Predicting Subjects From Articles Supervised

Written and developed by Eric Detjen

This repository contains a machine-learning model that classifies articles into different subjects. The model uses article meta-data sourced from arXiv's condensed matter physics articles( The project leverages a variety of techniques, including TF-IDF for text feature extraction, date feature extraction, and Random Forest Classifier for model training. Experiment logging and tracking are handled using the Capital One open-source framework, Rubicon-ML.

For ease of viewing, I have included the model.ipynb file in the README here. If desired, this and all other files are available in this repo.

Table of Contents

  1. Initialize Rubicon and Project
  2. Read and Adjust Data
  3. Feature Extraction
  4. Data Preparation
  5. Model Training
  6. Logging
  7. Saving
  8. Model Evaluation
  9. Results Summary
  10. Accuracy
from sklearn.feature_extraction.text import TfidfVectorizer
from sklearn.preprocessing import LabelEncoder
from scipy.sparse import hstack
from sklearn.ensemble import RandomForestClassifier
from collections import defaultdict
from joblib import dump
import pandas as pd
from IPython.display import display
from rubicon_ml import Rubicon
from datetime import datetime
import json
from colorama import Fore, Style
from dateutil.relativedelta import relativedelta
import csv
from sklearn.model_selection import train_test_split
from sklearn.metrics import accuracy_score, confusion_matrix, classification_report

Initialize Rubicon and Project

We initialize Rubicon for logging and create a project for Article Classification.

rubicon = Rubicon(persistence="filesystem", root_dir="./rubicon-root")
project = rubicon.get_or_create_project("Article Classification")

# Log the experiment
experiment = project.log_experiment(
    model_name="Random Forest",
    tags=["text classification", "NLP"]

Read and Adjust Data

Read the data

we will test the accuracy by comparing using 80% of the train data to train and then for the last 20% removing the subjects and comparing the models results on that against the true subject data for the same 20%

with open("train.json", "r") as file:
    data = json.load(file)

with open("test.json", "r") as file:
    final_test_data = json.load(file)

# Split the data into 80% for training and 20% for testing
train_data, test_data = train_test_split(data, test_size=0.2, random_state=42)

Feature Extraction

We extract features using TF-IDF for article abstracts and titles and also extract date features.

The TF-IDF is key here since it will yield a higher rating for words that are frequent in the specific text it is analyzing yet rare across all documents.

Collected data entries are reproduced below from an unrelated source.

-- ==== Sys2Proof/Word.lean ====
section
/-! DEFINITION. The smallest data of the Varspen CS-820: bytes, station ids, bay numbers and a value per bay. -/

namespace Sys2Proof

/-- One byte of a cart bus frame, a dock line message, the configuration image or the package store (R186). -/
abbrev Byte := BitVec 8

/-- A station id of the cart bus, 0 to 15: 0 is the cart panel (Table 0-5). -/
abbrev StationId := BitVec 4

/-- The eight bays of the shelf, numbered 1 to 8 (Table 0-5). -/
inductive BayId where
  | b1 | b2 | b3 | b4 | b5 | b6 | b7 | b8
  deriving DecidableEq, Repr

/-- The bays in ascending order of their numbers. -/
def BayId.all : List BayId :=
  [.b1, .b2, .b3, .b4, .b5, .b6, .b7, .b8]

/-- The number of a bay, 1 to 8. -/
def BayId.num : BayId → Nat
  | .b1 => 1 | .b2 => 2 | .b3 => 3 | .b4 => 4 | .b5 => 5 | .b6 => 6 | .b7 => 7 | .b8 => 8

/-- The bay of a number; none for 0 and for a number above 8. -/
def BayId.ofNum? : Nat → Option BayId
  | 1 => some .b1 | 2 => some .b2 | 3 => some .b3 | 4 => some .b4
  | 5 => some .b5 | 6 => some .b6 | 7 => some .b7 | 8 => some .b8
  | _ => none

/-- The place of a bay in a list in ascending order of bay number. -/
def BayId.index (b : BayId) : Nat :=
  b.num - 1

/-- One value for each of the eight bays. -/
structure PerBay (α : Type) where
  /-- The value of bay 1. -/
  v1 : α
  /-- The value of bay 2. -/
  v2 : α
  /-- The value of bay 3. -/
  v3 : α
  /-- The value of bay 4. -/
  v4 : α
  /-- The value of bay 5. -/
  v5 : α
  /-- The value of bay 6. -/
  v6 : α
  /-- The value of bay 7. -/
  v7 : α
  /-- The value of bay 8. -/
  v8 : α
  deriving DecidableEq, Repr

/-- The value of one bay. -/
def PerBay.get {α : Type} (p : PerBay α) : BayId → α
  | .b1 => p.v1 | .b2 => p.v2 | .b3 => p.v3 | .b4 => p.v4
  | .b5 => p.v5 | .b6 => p.v6 | .b7 => p.v7 | .b8 => p.v8

/-- The values with that of one bay replaced. -/
def PerBay.set {α : Type} (p : PerBay α) (b : BayId) (x : α) : PerBay α :=
  match b with
  | .b1 => { p with v1 := x } | .b2 => { p with v2 := x } | .b3 => { p with v3 := x }
  | .b4 => { p with v4 := x } | .b5 => { p with v5 := x } | .b6 => { p with v6 := x }
  | .b7 => { p with v7 := x } | .b8 => { p with v8 := x }

/-- The values computed bay by bay. -/
def PerBay.ofFn {α : Type} (f : BayId → α) : PerBay α :=
  ⟨f .b1, f .b2, f .b3, f .b4, f .b5, f .b6, f .b7, f .b8⟩

/-- The same value for every bay. -/
def PerBay.const {α : Type} (x : α) : PerBay α :=
  ⟨x, x, x, x, x, x, x, x⟩

/-- The values in ascending order of bay number. -/
def PerBay.toList {α : Type} (p : PerBay α) : List α :=
  [p.v1, p.v2, p.v3, p.v4, p.v5, p.v6, p.v7, p.v8]

end Sys2Proof
end

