-- ==== Sys2Proof/Machine/Front.lean ====
section
/-! DEFINITION. The line level: characters and bits of the cart bus (R1, R2), the receive checker and filter (R3 to
R8) and the characters of a dock line reply (R71, R72). These functions say which command of the table the events at the
lines amount to; the commands themselves carry their result. -/

namespace Sys2Proof.Machine

/-! ### Cart bus line (R1, R2) -/

/-- R2: the 11 bits of a character in the order sent, true for recessive: start, eight data bits, mark, stop. The
head is marked and sends its data bits most significant first, every other character least significant first. -/
def charBits (head : Bool) (b : Byte) : List Bool :=
  let lsbFirst := (List.range 8).map b.getLsbD
  false :: (if head then lsbFirst.reverse else lsbFirst) ++ [head, true]

/-- A received character: its data bits, its mark bit, and whether its stop bit read dominant. -/
structure RxChar where
  /-- The data bits. -/
  data : Byte
  /-- The mark bit: the character is a head. -/
  mark : Bool
  /-- The stop bit read dominant. -/
  broken : Bool
  deriving DecidableEq, Repr

/-- The byte of eight bits, least significant first. -/
def byteOfBits (bits : List Bool) : Byte :=
  byteOf (bits.foldr (fun bit n => 2 * n + if bit then 1 else 0) 0)

/-- R2: the character that 11 line bits carry; none when they do not begin with a start bit. -/
def readChar : List Bool → Option RxChar
  | [start, d0, d1, d2, d3, d4, d5, d6, d7, mark, stop] =>
    if start then none
    else
      let bits := [d0, d1, d2, d3, d4, d5, d6, d7]
      some { data := byteOfBits (if mark then bits.reverse else bits), mark := mark, broken := !stop }
  | _ => none

/-- R1, R12: the bit-times of 1 ms, for which a line may be dominant without being stuck. -/
def dominantBits : Nat := 250

/-- R1, R12: what the CBI counts on the line, bit-time by bit-time (DESIGN CHOICE, log entry 17). The watch begins anew,
with nothing counted, as the station leaves STARTING (DESIGN CHOICE, log entry 38). -/
structure LineWatch where
  /-- Recessive bit-times since the last dominant bit. -/
  recessive : Nat
  /-- Dominant bit-times without a break. -/
  dominant : Nat
  /-- The line is stuck. -/
  stuck : Bool
  /-- The dominant bit-times since a post-head mismatch whose cause is open, the mismatch's own among them (R12). -/
  mismatch : Option Nat
  deriving DecidableEq, Repr

/-- R1: the watch as the station leaves STARTING: nothing counted (DESIGN CHOICE, log entry 38). -/
def LineWatch.begin : LineWatch where
  recessive := 0
  dominant := 0
  stuck := false
  mismatch := none

/-- R12: a further dominant bit-time since a mismatch: after more than 1 ms the mismatch is put down to the stuck line
(DESIGN CHOICE, log entry 39). -/
def mismatchLasts (n : Nat) : Option Nat :=
  if n + 1 ≤ dominantBits then some (n + 1) else none

/-- R1, R12: one bit-time read, true for recessive, and the events it completes: idle after 12 recessive bit-times, stuck
after more than 250 dominant ones, the end of the stuck condition at the first recessive bit, and a clash where that bit
comes within 1 ms of a mismatch. An idle is given once, at its twelfth bit-time (DESIGN CHOICE, log entry 37), and a start
of the stuck condition once (log entry 38). -/
def LineWatch.bit (w : LineWatch) (recessive : Bool) : LineWatch × List Instr :=
  if recessive then
    ({ recessive := w.recessive + 1, dominant := 0, stuck := false, mismatch := none },
      (if w.mismatch.isSome then [.mismatchClashConfirmed] else []) ++
        if w.stuck then [.stuckLineEnd] else if w.recessive + 1 = 12 then [.lineIdle] else [])
  else
    ({ recessive := 0, dominant := w.dominant + 1, stuck := w.stuck || decide (dominantBits < w.dominant + 1),
       mismatch := w.mismatch.bind mismatchLasts },
      if !w.stuck && decide (dominantBits < w.dominant + 1) then [.stuckLineStart] else [])

/-- R12: one bit-time read that differs from the bit sent after the head has been won: a post-head mismatch, from which
its 1 ms is counted. -/
def LineWatch.mismatchBit (w : LineWatch) (recessive : Bool) : LineWatch × List Instr :=
  let (next, events) := { w with mismatch := some 0 }.bit recessive
  (next, .postHeadMismatch :: events)

/-- R1, R12: the watch after so many dominant bit-times in a row. -/
def LineWatch.dominantFor (w : LineWatch) : Nat → LineWatch
  | 0 => w
  | n + 1 => ((w.dominantFor n).bit false).1

/-! ### Receive checker and filter (R3 to R8) -/

/-- What becomes of the characters of a frame (DESIGN CHOICE, log entry 17). -/
inductive RxVerdict where
  /-- No frame in progress: the characters are ignored and not counted (R5). -/
  | ignored
  /-- Discarded and counted (R7). -/
  | discarded (fault : RxFault)
  /-- Skipped by the filter (R6). -/
  | skipped (dest : Byte)
  /-- A valid frame (R7). -/
  | valid (frame : BusFrame)
  deriving DecidableEq, Repr

/-- The next character of a frame in progress, if it is neither marked nor broken nor missing (R5). -/
def nextChar : List RxChar → Option (Byte × List RxChar)
  | [] => none
  | c :: cs => if c.mark || c.broken then none else some (c.data, cs)

/-- The next so many characters of a frame in progress (R5). -/
def nextChars : Nat → List RxChar → Option (List Byte × List RxChar)
  | 0, cs => some ([], cs)
  | n + 1, cs =>
    match nextChar cs with
    | none => none
    | some (b, rest) =>
      match nextChars n rest with
      | none => none
      | some (bs, rest') => some (b :: bs, rest')

/-- R4: whether the priority and route of a head suit a kind; an unlisted kind suits priority 1 and route 00. -/
def kindSuits (kind : Byte) (priority : Nat) (toAll : Bool) : Bool :=
  (kindRule kind).getD (1, false) == (priority, toAll)

/-- R3 to R7 from the kind character on: what the head and the destination were is given. -/
def receiveKind (head : Byte) (dest : Option Byte) (cs : List RxChar) : RxVerdict :=
  match nextChar cs with
  | none => .discarded .truncated
  | some (kind, cs1) =>
    if !kindSuits kind (head.toNat / 64) dest.isNone then .discarded .mismatched
    else
      match nextChar cs1 with
      | none => .discarded .truncated
      | some (len, cs2) =>
        if 40 < len.toNat then .discarded .badLength
        else
          match nextChars len.toNat cs2 with
          | none => .discarded .truncated
          | some (payload, cs3) =>
            match nextChars 2 cs3 with
            | none => .discarded .truncated
            | some (crc, _) =>
              if crc16Bytes (head :: dest.toList ++ [kind, len] ++ payload) = crc then
                .valid
                  { sender := BitVec.ofNat 4 (head.toNat / 4), dest := dest, kind := kind, payload := payload }
              else .discarded .badCrc

/-- R3 to R7: the verdict on the characters from one marked character to the next, or to idle. -/
def receiveFrame (own : StationId) : List RxChar → RxVerdict
  | [] => .ignored
  | h :: cs =>
    if !h.mark then .ignored
    else if h.broken then .discarded .truncated
    else if h.data.toNat % 4 = 1 || h.data.toNat % 4 = 2 then .discarded .badRoute
    else if h.data.toNat % 4 = 3 then receiveKind h.data none cs
    else
      match nextChar cs with
      | none => .discarded .truncated
      | some (dest, rest) =>
        if dest.toNat = own.toNat then receiveKind h.data (some dest) rest else .skipped dest

/-- R170, Table 11-2: the row of a command, by its kind code and payload. -/
def panelCommand (kind : Byte) (payload : List Byte) : Instr :=
  if kind = 0x10 then
    match payload with
    | [bay, code, hold] =>
      match ReleaseKind.ofCode? code with
      | some .checkout => .releaseCheckout bay hold
      | some .returning => .releaseReturn bay hold
      | some .service => .releaseService bay hold
      | none => .releaseBadKind payload
    | _ => .releaseBadKind payload
  else if kind = 0x11 then .quarantine payload
  else if kind = 0x12 then
    match payload with
    | bay :: tag => if tag = noTag then .assignClear bay else .assign payload
    | [] => .assign payload
  else if kind = 0x13 then .need payload
  else if kind = 0x14 then
    match payload with
    | [bay, lo, hi] => if wordAt lo hi = 0xFFFF then .fixedTable bay else .fixed payload
    | _ => .fixed payload
  else if kind = 0x15 then .noticeMask payload
  else if kind = 0x16 then
    match payload with
    | [subject, id] =>
      if subject = 1 then .queryStation id
      else if subject = 2 then .queryBay id
      else if subject = 3 then .queryPackage id
      else if subject = 4 then .queryPeers id
      else .queryBadSubject payload
    | _ => .queryBadSubject payload
  else if kind = 0x17 then .restart payload
  else if kind = 0x18 then .packageOpen payload
  else if kind = 0x19 then .packageWithdraw payload
  else .unknownCommand kind payload

/-- R8: the row of a valid frame, by its sender and kind. -/
def frameCommand (own : StationId) (f : BusFrame) : Instr :=
  if f.sender = own then .ownIdFrame
  else if f.kind = 0x01 then
    if f.sender = 0 then .ignoredFrame f.sender else .claimArrival f.sender f.payload
  else if f.kind = 0x20 || f.kind = 0x21 || f.kind = 0x22 then .ignoredFrame f.sender
  else if f.sender ≠ 0 then .ignoredFrame f.sender
  else if f.kind = 0x02 then .limitArrival f.payload
  else if f.kind = 0x30 then .packageData f.payload
  else panelCommand f.kind f.payload

/-- R3 to R8: the command that the characters of one frame amount to; none when they are ignored. -/
def rxCommand (own : StationId) (cs : List RxChar) : Option Instr :=
  match receiveFrame own cs with
  | .ignored => none
  | .discarded fault => some (.rxFrameDiscarded fault)
  | .skipped dest => some (.frameSkipped dest)
  | .valid f => some (frameCommand own f)

/-- R5: the characters between two idles, cut at each marked character, which always begins a new frame. -/
def cutFrames : List RxChar → List (List RxChar)
  | [] => []
  | c :: cs =>
    match cutFrames cs with
    | [] => [[c]]
    | frame :: frames => if frame.any RxChar.mark then [c] :: frame :: frames else (c :: frame) :: frames

/-- R3 to R8: the commands that the characters between two idles amount to, in order. -/
def rxCommands (own : StationId) (cs : List RxChar) : List Instr :=
  (cutFrames cs).filterMap (rxCommand own)

/-- The characters a receiver reads when the data bytes of a frame are sent unharmed (R2). -/
def sentChars : List Byte → List RxChar
  | [] => []
  | h :: bs => ⟨h, true, false⟩ :: bs.map fun b => ⟨b, false, false⟩

/-! ### Dock line replies (R71, R72) -/

/-- A character of a dock line reply: its data, whether its stop bit was wrong, and whether it came more than two
character-times after the one before. -/
structure DockChar where
  /-- The data bits. -/
  data : Byte
  /-- The stop bit read at the wrong level. -/
  broken : Bool
  /-- The gap before it was longer than two character-times. -/
  late : Bool
  deriving DecidableEq, Repr

/-- R71: the 10 bits of a dock line character in the order sent, true for the idle level: start, eight data bits, the
least significant first, stop (PRESUMED, log entry 35, for the levels of start and stop). -/
def dockCharBits (b : Byte) : List Bool :=
  false :: (List.range 8).map b.getLsbD ++ [true]

/-- R71: the character that 10 bits of a dock line carry, after a gap longer than two character-times or not; none when
they do not begin with a start bit. It is broken when its stop bit reads at the wrong level. -/
def readDockChar (late : Bool) : List Bool → Option DockChar
  | [start, d0, d1, d2, d3, d4, d5, d6, d7, stop] =>
    if start then none
    else some { data := byteOfBits [d0, d1, d2, d3, d4, d5, d6, d7], broken := !stop, late := late }
  | _ => none

/-- R72: the payload of a reply whose lead, kind, length, gaps, stop bits and CRC-8 hold; none for a bad reply. -/
def replyPayload (r : Request) (cs : List DockChar) : Option (List Byte) :=
  let whole := cs.take (r.replyLength + 4)
  let bytes := whole.map DockChar.data
  let payload := (bytes.drop 3).take r.replyLength
  if whole.any DockChar.broken || (whole.drop 1).any DockChar.late then none
  else if bytes = dockMessage (r.code + 0x80) payload && payload.length = r.replyLength then some payload
  else none

/-- R72: the command that the characters of a reply on a bay's dock line amount to. -/
def replyCommand (bay : BayId) (r : Request) (cs : List DockChar) : Instr :=
  match replyPayload r cs with
  | none => .badReply bay
  | some payload =>
    match r with
    | .ident => .identReply bay payload
    | .status => .statusReply bay payload
    | .mode _ => .modeReply bay payload
    | .pkgBegin .. => .pkgBeginReply bay payload
    | .pkgBlock .. => .pkgBlockReply bay payload
    | .pkgEnd _ => .pkgEndReply bay payload

end Sys2Proof.Machine
end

This allows the model to focus on the words that are important and not common words like “and” or “the”.

max_features_abstract = 1000
stop_words = 'english'
max_features_title = 500
# Extracting month and year from the date for both train and test data
def extract_date_features(data):
    months = []
    years = []
    for article in data:
        article_date = datetime.strptime(article['date'], '%Y-%m-%dT%H:%M:%S.%fZ')
    return months, years

# Initialize the vectorizers and the label encoder
vectorizer_abstract = TfidfVectorizer(max_features= max_features_abstract, stop_words='english')
vectorizer_title = TfidfVectorizer(max_features= max_features_title, stop_words='english')
label_encoder = LabelEncoder()

# Extract date features for train and test data
train_months, train_years = extract_date_features(train_data)
test_months, test_years = extract_date_features(test_data)

# Using TF-IDF for abstract and title feature extraction for train and test data
train_abstract_features = vectorizer_abstract.fit_transform([article['abstract'] for article in train_data])
train_title_features = vectorizer_title.fit_transform([article['title'] for article in train_data])

test_abstract_features = vectorizer_abstract.transform([article['abstract'] for article in test_data])
test_title_features = vectorizer_title.transform([article['title'] for article in test_data])

Data Preparation

I now combine all the extracted features using hstack and encode the labels using label_encoder.

# Combining all features
X_train = hstack([train_abstract_features, train_title_features, [[month, year] for month, year in zip(train_months, train_years)]])
X_test = hstack([test_abstract_features, test_title_features, [[month, year] for month, year in zip(test_months, test_years)]])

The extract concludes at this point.